Myrrima had been riding beside Borenson. She dismounted quickly and strung her bow. Her face was pale with fear.

“You can't kill a reaver with that!” Borenson said.

She looked up at him, anger in her eyes. “Why not? All I have to do is hit it in the sweet triangle hard enough to bury the arrow a yard.”

“Can you even
hit
a reaver?” Borenson asked. He could tell that she had taken some endowments, but it wasn't just endowments that made a warrior. One needed skill in battle.

Several men in the crowd guffawed. The angry look Myrrima gave him suggested that if he didn't shut his mouth soon, she'd nock an arrow and practice on him.

With that, Gaborn spurred his mount forward and his Days rode at his side. Myrrima leapt on her own horse and charged after him, drawing an arrow from the quiver at her back. Binnesman and his wylde rode beside them.

Borenson was gathering up the reins when Iome grabbed his elbow and whispered, “A word to the wise, Sir Borenson. Your wife has many endowments of her own now. How do you think she got them?”

“She said you gave them to her—a gift,” Borenson said.

Iome offered a wry smile. “She
earned
them with that bow of hers. She saved me and Binnesman and the lives of everyone else at Castle Sylvarresta. She slew the Darkling Glory, and I have paid her twenty forcibles for her service.”

Borenson felt sure that Iome was waiting for his jaw to drop, but he didn't give her the satisfaction.

Instead he offered in a casual tone, “Such things are only to be expected from a wife of mine.”

Iome smiled. “No doubt she can roast a fine piglet, too.”

Borenson laughed and climbed on his horse, raced downhill.
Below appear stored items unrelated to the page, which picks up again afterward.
-- ==== Sys2Proof/Machine/Time.lean ====
section
/-! DEFINITION. Fleet time (spec/02): the accumulator, increment, steps and holds, modes, beacons, tempering, the time pulse. -/

namespace Sys2Proof.Machine

/-- Change the time unit. -/
def Block.modTime (b : Block) (f : TimeUnit → TimeUnit) : Block := { b with time := f b.time }

/-! ### The increment (R39) -/

/-- A write to TIM_INCR_FRAC is held in the staging latch (R39). -/
def Block.writeIncrFrac (b : Block) (v : Word) : Block := b.modTime (fun t => { t with fracStage := v })

/-- A write to TIM_INCR_INT commits the integer part and the staged fraction, unless the pair would be zero; the new increment is in force from
the next cycle (R39). -/
def Block.writeIncrInt (b : Block) (v : Word) : Block :=
  if v.toNat % 256 = 0 ∧ b.time.fracStage = 0 then b.flag Reg.TIM_STS 5
  else ((b.modTime (fun t => { t with incrHeld := some b.incr })).setFld Reg.TIM_INCR_INT 7 0 (v.toNat % 256)).setReg Reg.TIM_INCR_FRAC
    b.time.fracStage

/-- TIM_INCR_FRAC_WRITE (R39). -/
def execTimIncrFracWrite (b : Build) (v : Word) (s : State) : Host.Outcome State Fault Refusal :=
  onBlock b (fun x => x.writeIncrFrac v) s

/-- TIM_INCR_INT_WRITE (R39). -/
def execTimIncrIntWrite (b : Build) (v : Word) (s : State) : Host.Outcome State Fault Refusal :=
  onBlock b (fun x => x.writeIncrInt v) s

/-! ### Cycles, steps and holds (R38, R43, R44) -/

/-- The accumulator in one cycle (R38), with a signed amount of 2^-32 ticks beside the increment. -/
def Block.advance (b : Block) (extra : Int) : Block :=
  let inc := b.incr
  b.modTime (fun t => { t with acc := t.acc + BitVec.ofNat 96 inc + BitVec.ofInt 96 extra, cycles := t.cycles + 1, incrHeld := none })

/-- The accumulator in a cycle without a step: the increment, or the absorption of a hold (R43). -/
def Block.flow (b : Block) : Block :=
  let h := b.time.hold
  let inc := b.incr
  if h = 0 then b.advance 0
  else if inc ≤ h then (b.advance (-(inc : Int))).modTime (fun t => { t with hold := h - inc })
  else (b.advance (-(h : Int))).modTime (fun t => { t with hold := 0 })

/-- One cycle of the block in which no step moves its time. -/
def Block.timeCycle (b : Block) : Block := b.clock Block.flow

/-- The windows of a context that a step from `old` to `new` passed over whole, as the first and their number (R44): those after the window
that was open, or, where the step also passed the start of an ARMED context, those from its first window on; none after the last window
that a TEARDOWN has named. -/
def Ctx.passedOver (x : Ctx) (old new : BitVec 64) : Option (Nat × Nat) :=
  let from? : Option Nat :=
    if x.isActive then some ((windowOf x.k old + 1) % 2 ^ 40)
    else if x.phase = .armed ∧ ftGe new x.start ∧ !ftGe old x.start then some (windowOf x.k x.start) else none
  from?.bind (fun first =>
    let now := windowOf x.k new
    let stop := match x.lastWin with | some l => if 0 < windowDiff now l then (l + 1) % 2 ^ 40 else now | none => now
    let n := windowDiff stop first
    if 0 < n then some (first, n.toNat) else none)

/-- The windows that a step passed over whole, for each context: WINDOWS_SKIPPED (R44). They are kept, since no node closes them or sends for
them. -/
def Block.skippedWindows (b : Block) (old : BitVec 64) : Block :=
  b.forEach b.ctxIds (fun b c =>
    let x := b.ctx c
    match x.passedOver old b.ft with
    | some e => (b.modCtx c (fun x => { x with skipped := x.skipped ++ [e] })).healthCrumb 0x0104 (satTo (2 ^ 32 - 1) e.2)
        (x.job + c * 2 ^ 16) 0
    | none => b)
He left only the wagon of forcibles and its guard behind, accompanied by the spidery old Kaifba Feykaald. He passed the frowth giants that loped steadily over the grass, their mail jangling like the chains to ships' anchors. They smelled strongly of sour fat and carrion.

The hooves of the horses thundered over the ground through stands of golden alders toward the bright plain. Grasshoppers, fat from eating all summer, leapt away from the horse's hooves. Yellow butterflies dipped here and there in the grass. Overhead, the sky was a blue bowl, and the wind felt brisk in Borenson's face.

Borenson wondered about his wife. She hadn't told him that she'd slain the Darkling Glory. He knew how hard it was to keep one's mouth shut about such things.

He felt sheepish. He'd killed a reaver mage in the Dunnwood, a small one that wasn't even so powerful as a scarlet sorceress, and dragged it home for his wife. It seemed a paltry prize now.

In the past few days, the world had turned upside down. He'd lost all his endowments, while she gained as many.

But he'd never imagined when he met her in the market at Bannisferre that Myrrima would someday slay a Darkling Glory, a beast of legend that he'd never even seen. He'd never imagined that she would take a bow and charge into the ranks of a reaver horde. He'd never imagined that she would want to accompany him to Inkarra.

Perhaps, Borenson thought, she's trying to earn my respect.

But, no, even that seemed wrong. Myrrima wasn't some drooling pup, eager to please. She had a toughness that did not so much beg for admiration as command it. She was that tough, right down to the core of her soul.

Borenson felt as if he were falling into a trap. He had told Myrrima himself that love was part attraction, part respect. He'd felt attracted to her from the moment he'd met her. And right now, he was feeling a whole lot of respect too.

A trio of gree whipped overhead, blacker than bats, writhing on the wind. The reavers thundered over the grasslands beneath a cloud of the winged beasts. From a distance the reavers had looked like a great gray serpent. Closer up, with the way that air vented from their abdomens, now the snake could be heard to hiss as if in anger.

Out on the plains, Skalbairn's army rode back to join with the Brotherhood of the Wolf.

Borenson worried about his mount. He'd not have bought such an uncouth animal. The piebald mare had an endowment of brawn, one of grace, and two of metabolism, but she kept fighting the bit.

As he neared the reaver horde, the mare tossed her head and shied away. She'd ridden in battle with reavers before. He needed a steady mount, one that trusted him enough to charge a reaver close so that he could bury a lance in it. The mare fought him, tried to race away from the horde.